BRIEF
In the entries that follow, the line with "s.w.deadline := rfl" opens the range and the line with "s.w.scalarHeld := rfl" closes it; repeat that range exactly, both lines included.

Saved entries:
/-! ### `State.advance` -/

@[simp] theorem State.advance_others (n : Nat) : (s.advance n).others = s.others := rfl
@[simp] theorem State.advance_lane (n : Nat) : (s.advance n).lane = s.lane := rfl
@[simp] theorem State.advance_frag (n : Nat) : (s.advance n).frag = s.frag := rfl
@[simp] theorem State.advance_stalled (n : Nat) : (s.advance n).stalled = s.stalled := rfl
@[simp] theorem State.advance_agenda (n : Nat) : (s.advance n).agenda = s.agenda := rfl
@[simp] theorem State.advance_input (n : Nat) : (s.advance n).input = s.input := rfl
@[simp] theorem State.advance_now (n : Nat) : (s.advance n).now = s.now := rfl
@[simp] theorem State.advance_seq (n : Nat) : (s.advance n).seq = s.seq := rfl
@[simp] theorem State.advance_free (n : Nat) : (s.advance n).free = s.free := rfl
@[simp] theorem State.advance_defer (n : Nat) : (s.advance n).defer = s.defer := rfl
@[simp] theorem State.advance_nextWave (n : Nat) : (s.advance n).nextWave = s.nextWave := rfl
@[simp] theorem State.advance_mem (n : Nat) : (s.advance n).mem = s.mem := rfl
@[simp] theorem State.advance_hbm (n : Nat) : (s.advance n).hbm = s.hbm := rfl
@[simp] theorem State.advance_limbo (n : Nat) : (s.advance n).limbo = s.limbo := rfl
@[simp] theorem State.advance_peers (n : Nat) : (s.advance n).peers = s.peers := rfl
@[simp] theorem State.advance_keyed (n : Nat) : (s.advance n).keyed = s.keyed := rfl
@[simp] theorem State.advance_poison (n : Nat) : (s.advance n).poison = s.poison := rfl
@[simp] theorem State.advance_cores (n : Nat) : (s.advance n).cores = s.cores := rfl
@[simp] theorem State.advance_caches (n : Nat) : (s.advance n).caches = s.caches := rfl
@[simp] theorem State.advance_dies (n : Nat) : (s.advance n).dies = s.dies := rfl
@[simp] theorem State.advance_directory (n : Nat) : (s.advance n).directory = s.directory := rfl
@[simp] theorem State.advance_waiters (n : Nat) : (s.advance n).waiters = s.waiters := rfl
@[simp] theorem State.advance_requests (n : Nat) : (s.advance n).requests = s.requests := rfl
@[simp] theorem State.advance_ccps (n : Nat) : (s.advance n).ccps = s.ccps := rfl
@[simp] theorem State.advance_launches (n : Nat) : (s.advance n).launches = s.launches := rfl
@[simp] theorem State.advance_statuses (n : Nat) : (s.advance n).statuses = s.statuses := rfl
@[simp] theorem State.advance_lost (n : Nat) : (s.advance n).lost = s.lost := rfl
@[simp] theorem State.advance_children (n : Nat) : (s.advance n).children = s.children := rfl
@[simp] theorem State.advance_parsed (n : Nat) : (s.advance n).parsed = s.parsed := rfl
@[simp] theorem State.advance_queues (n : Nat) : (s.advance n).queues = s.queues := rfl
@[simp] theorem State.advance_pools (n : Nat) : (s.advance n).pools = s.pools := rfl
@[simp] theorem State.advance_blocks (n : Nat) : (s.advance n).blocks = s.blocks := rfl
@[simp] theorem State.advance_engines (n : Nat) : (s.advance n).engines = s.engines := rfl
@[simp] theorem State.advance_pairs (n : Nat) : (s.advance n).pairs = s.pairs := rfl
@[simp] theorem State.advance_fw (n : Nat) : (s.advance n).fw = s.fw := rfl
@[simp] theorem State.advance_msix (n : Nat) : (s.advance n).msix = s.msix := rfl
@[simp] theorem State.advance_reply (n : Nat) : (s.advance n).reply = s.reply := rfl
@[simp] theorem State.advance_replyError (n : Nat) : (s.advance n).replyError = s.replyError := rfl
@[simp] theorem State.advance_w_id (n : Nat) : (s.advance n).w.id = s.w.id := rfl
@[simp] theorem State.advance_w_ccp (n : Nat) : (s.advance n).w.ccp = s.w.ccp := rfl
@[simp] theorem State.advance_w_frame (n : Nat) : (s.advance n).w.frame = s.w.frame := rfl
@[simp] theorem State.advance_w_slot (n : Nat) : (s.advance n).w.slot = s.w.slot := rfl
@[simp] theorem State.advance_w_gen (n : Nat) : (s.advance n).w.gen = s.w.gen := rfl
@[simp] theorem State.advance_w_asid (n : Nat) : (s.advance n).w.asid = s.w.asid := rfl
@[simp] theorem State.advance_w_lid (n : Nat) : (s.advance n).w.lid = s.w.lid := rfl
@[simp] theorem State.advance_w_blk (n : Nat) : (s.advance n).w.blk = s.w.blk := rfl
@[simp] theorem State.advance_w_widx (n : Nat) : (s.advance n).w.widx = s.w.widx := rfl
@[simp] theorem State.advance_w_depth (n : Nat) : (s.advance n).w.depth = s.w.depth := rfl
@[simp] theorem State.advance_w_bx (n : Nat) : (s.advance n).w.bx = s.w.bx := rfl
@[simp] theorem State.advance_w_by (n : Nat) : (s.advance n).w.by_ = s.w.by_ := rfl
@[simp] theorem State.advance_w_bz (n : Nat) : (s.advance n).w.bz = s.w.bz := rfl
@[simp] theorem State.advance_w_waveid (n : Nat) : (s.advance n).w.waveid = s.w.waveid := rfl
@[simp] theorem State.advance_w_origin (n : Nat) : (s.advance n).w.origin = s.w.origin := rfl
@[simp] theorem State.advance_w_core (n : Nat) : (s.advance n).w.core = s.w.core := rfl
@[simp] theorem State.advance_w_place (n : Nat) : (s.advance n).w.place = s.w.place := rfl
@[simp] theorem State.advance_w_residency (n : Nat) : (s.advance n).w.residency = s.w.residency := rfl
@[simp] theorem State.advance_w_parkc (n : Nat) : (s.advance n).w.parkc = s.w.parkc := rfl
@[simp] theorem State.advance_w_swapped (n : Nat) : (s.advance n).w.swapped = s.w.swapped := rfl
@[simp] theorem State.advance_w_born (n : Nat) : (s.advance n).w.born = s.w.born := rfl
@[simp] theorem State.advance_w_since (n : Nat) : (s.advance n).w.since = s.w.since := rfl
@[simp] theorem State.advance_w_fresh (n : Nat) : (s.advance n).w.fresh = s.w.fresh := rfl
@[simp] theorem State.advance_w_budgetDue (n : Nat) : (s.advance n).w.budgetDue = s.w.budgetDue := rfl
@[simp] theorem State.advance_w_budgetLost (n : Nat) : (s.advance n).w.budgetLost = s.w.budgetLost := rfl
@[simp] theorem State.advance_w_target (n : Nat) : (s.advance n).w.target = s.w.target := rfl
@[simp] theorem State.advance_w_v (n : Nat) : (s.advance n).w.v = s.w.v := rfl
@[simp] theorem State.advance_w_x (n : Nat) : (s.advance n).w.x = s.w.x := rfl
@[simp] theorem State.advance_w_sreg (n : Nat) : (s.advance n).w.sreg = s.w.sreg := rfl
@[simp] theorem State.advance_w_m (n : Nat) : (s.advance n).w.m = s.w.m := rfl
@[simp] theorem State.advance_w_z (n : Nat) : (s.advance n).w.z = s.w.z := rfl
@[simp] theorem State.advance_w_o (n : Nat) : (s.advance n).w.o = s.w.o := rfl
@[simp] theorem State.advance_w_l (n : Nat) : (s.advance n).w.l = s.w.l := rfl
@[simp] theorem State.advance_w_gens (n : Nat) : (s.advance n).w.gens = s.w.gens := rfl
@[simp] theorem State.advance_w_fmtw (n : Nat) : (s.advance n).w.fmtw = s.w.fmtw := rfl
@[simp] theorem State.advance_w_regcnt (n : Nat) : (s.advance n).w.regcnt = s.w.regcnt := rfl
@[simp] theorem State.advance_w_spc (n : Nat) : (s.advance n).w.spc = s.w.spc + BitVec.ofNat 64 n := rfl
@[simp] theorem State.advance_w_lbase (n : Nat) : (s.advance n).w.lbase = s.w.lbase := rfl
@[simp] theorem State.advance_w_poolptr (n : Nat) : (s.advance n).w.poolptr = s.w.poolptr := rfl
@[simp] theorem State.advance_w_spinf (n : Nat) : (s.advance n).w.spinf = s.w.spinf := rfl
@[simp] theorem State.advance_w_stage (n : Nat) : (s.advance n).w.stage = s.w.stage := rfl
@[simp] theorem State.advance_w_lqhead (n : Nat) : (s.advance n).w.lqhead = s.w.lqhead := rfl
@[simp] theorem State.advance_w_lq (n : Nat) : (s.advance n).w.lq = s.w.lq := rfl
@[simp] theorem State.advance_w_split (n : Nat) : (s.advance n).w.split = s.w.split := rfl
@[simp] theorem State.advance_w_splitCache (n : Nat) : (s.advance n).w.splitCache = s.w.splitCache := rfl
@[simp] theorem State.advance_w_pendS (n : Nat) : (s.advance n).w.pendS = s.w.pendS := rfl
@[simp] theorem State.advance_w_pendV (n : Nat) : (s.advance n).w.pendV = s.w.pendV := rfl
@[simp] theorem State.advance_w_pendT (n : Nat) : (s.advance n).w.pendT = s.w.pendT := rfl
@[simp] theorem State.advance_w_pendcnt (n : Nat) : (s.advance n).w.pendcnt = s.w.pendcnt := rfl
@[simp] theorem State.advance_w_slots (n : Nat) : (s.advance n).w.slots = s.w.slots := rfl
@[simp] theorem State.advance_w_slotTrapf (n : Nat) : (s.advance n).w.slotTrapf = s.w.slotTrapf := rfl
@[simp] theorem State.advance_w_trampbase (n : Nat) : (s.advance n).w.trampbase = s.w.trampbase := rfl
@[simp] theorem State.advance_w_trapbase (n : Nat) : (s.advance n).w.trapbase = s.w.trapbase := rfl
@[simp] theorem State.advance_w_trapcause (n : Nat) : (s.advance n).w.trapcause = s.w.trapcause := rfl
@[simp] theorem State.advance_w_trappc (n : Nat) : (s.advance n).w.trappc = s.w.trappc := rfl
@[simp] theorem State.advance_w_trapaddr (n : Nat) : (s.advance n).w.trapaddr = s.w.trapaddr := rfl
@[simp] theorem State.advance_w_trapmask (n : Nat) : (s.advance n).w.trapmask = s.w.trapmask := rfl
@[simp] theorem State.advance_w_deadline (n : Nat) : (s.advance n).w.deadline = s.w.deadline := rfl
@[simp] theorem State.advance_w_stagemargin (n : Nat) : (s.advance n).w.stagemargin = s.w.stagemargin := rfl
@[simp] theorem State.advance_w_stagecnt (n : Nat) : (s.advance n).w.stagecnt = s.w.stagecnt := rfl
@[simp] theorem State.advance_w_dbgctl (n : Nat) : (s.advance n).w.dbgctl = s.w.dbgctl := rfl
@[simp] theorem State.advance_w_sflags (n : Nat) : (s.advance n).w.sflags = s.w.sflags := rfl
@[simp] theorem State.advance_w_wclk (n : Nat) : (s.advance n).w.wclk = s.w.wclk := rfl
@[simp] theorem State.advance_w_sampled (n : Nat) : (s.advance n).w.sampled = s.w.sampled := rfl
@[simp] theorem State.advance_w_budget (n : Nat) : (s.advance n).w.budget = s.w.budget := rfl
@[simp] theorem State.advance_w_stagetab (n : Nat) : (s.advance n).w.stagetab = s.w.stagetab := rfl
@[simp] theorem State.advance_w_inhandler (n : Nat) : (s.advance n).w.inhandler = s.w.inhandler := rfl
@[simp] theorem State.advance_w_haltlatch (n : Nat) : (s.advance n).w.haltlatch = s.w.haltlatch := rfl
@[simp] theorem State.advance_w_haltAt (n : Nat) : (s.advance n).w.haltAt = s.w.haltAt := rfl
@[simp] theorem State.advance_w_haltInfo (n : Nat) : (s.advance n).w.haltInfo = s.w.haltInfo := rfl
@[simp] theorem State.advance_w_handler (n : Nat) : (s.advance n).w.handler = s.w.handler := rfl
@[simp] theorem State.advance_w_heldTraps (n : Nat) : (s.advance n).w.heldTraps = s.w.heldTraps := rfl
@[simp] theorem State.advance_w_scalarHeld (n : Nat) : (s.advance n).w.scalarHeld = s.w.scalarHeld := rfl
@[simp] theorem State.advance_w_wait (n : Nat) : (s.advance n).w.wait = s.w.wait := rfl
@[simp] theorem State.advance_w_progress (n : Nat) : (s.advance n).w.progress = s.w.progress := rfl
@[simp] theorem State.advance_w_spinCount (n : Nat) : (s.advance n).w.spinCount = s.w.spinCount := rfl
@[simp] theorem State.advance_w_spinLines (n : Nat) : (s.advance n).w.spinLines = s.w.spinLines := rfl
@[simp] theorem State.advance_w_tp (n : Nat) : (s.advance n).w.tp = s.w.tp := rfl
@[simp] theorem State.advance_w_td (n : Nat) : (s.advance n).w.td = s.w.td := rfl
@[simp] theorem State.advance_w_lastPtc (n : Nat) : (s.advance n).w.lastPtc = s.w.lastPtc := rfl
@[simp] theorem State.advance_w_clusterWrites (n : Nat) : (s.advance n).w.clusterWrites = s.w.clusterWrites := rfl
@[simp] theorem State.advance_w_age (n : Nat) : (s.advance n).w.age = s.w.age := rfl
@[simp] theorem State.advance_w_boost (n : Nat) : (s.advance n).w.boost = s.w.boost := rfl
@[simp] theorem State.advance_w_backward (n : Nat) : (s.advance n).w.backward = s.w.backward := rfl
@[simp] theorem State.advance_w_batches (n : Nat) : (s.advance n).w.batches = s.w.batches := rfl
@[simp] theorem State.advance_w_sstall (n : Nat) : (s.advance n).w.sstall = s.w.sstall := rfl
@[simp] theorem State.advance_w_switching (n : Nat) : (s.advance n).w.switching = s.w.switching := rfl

EXPECTED OUTPUT
@[simp] theorem State.advance_w_deadline (n : Nat) : (s.advance n).w.deadline = s.w.deadline := rfl
@[simp] theorem State.advance_w_stagemargin (n : Nat) : (s.advance n).w.stagemargin = s.w.stagemargin := rfl
@[simp] theorem State.advance_w_stagecnt (n : Nat) : (s.advance n).w.stagecnt = s.w.stagecnt := rfl
@[simp] theorem State.advance_w_dbgctl (n : Nat) : (s.advance n).w.dbgctl = s.w.dbgctl := rfl
@[simp] theorem State.advance_w_sflags (n : Nat) : (s.advance n).w.sflags = s.w.sflags := rfl
@[simp] theorem State.advance_w_wclk (n : Nat) : (s.advance n).w.wclk = s.w.wclk := rfl
@[simp] theorem State.advance_w_sampled (n : Nat) : (s.advance n).w.sampled = s.w.sampled := rfl
@[simp] theorem State.advance_w_budget (n : Nat) : (s.advance n).w.budget = s.w.budget := rfl
@[simp] theorem State.advance_w_stagetab (n : Nat) : (s.advance n).w.stagetab = s.w.stagetab := rfl
@[simp] theorem State.advance_w_inhandler (n : Nat) : (s.advance n).w.inhandler = s.w.inhandler := rfl
@[simp] theorem State.advance_w_haltlatch (n : Nat) : (s.advance n).w.haltlatch = s.w.haltlatch := rfl
@[simp] theorem State.advance_w_haltAt (n : Nat) : (s.advance n).w.haltAt = s.w.haltAt := rfl
@[simp] theorem State.advance_w_haltInfo (n : Nat) : (s.advance n).w.haltInfo = s.w.haltInfo := rfl
@[simp] theorem State.advance_w_handler (n : Nat) : (s.advance n).w.handler = s.w.handler := rfl
@[simp] theorem State.advance_w_heldTraps (n : Nat) : (s.advance n).w.heldTraps = s.w.heldTraps := rfl
@[simp] theorem State.advance_w_scalarHeld (n : Nat) : (s.advance n).w.scalarHeld = s.w.scalarHeld := rfl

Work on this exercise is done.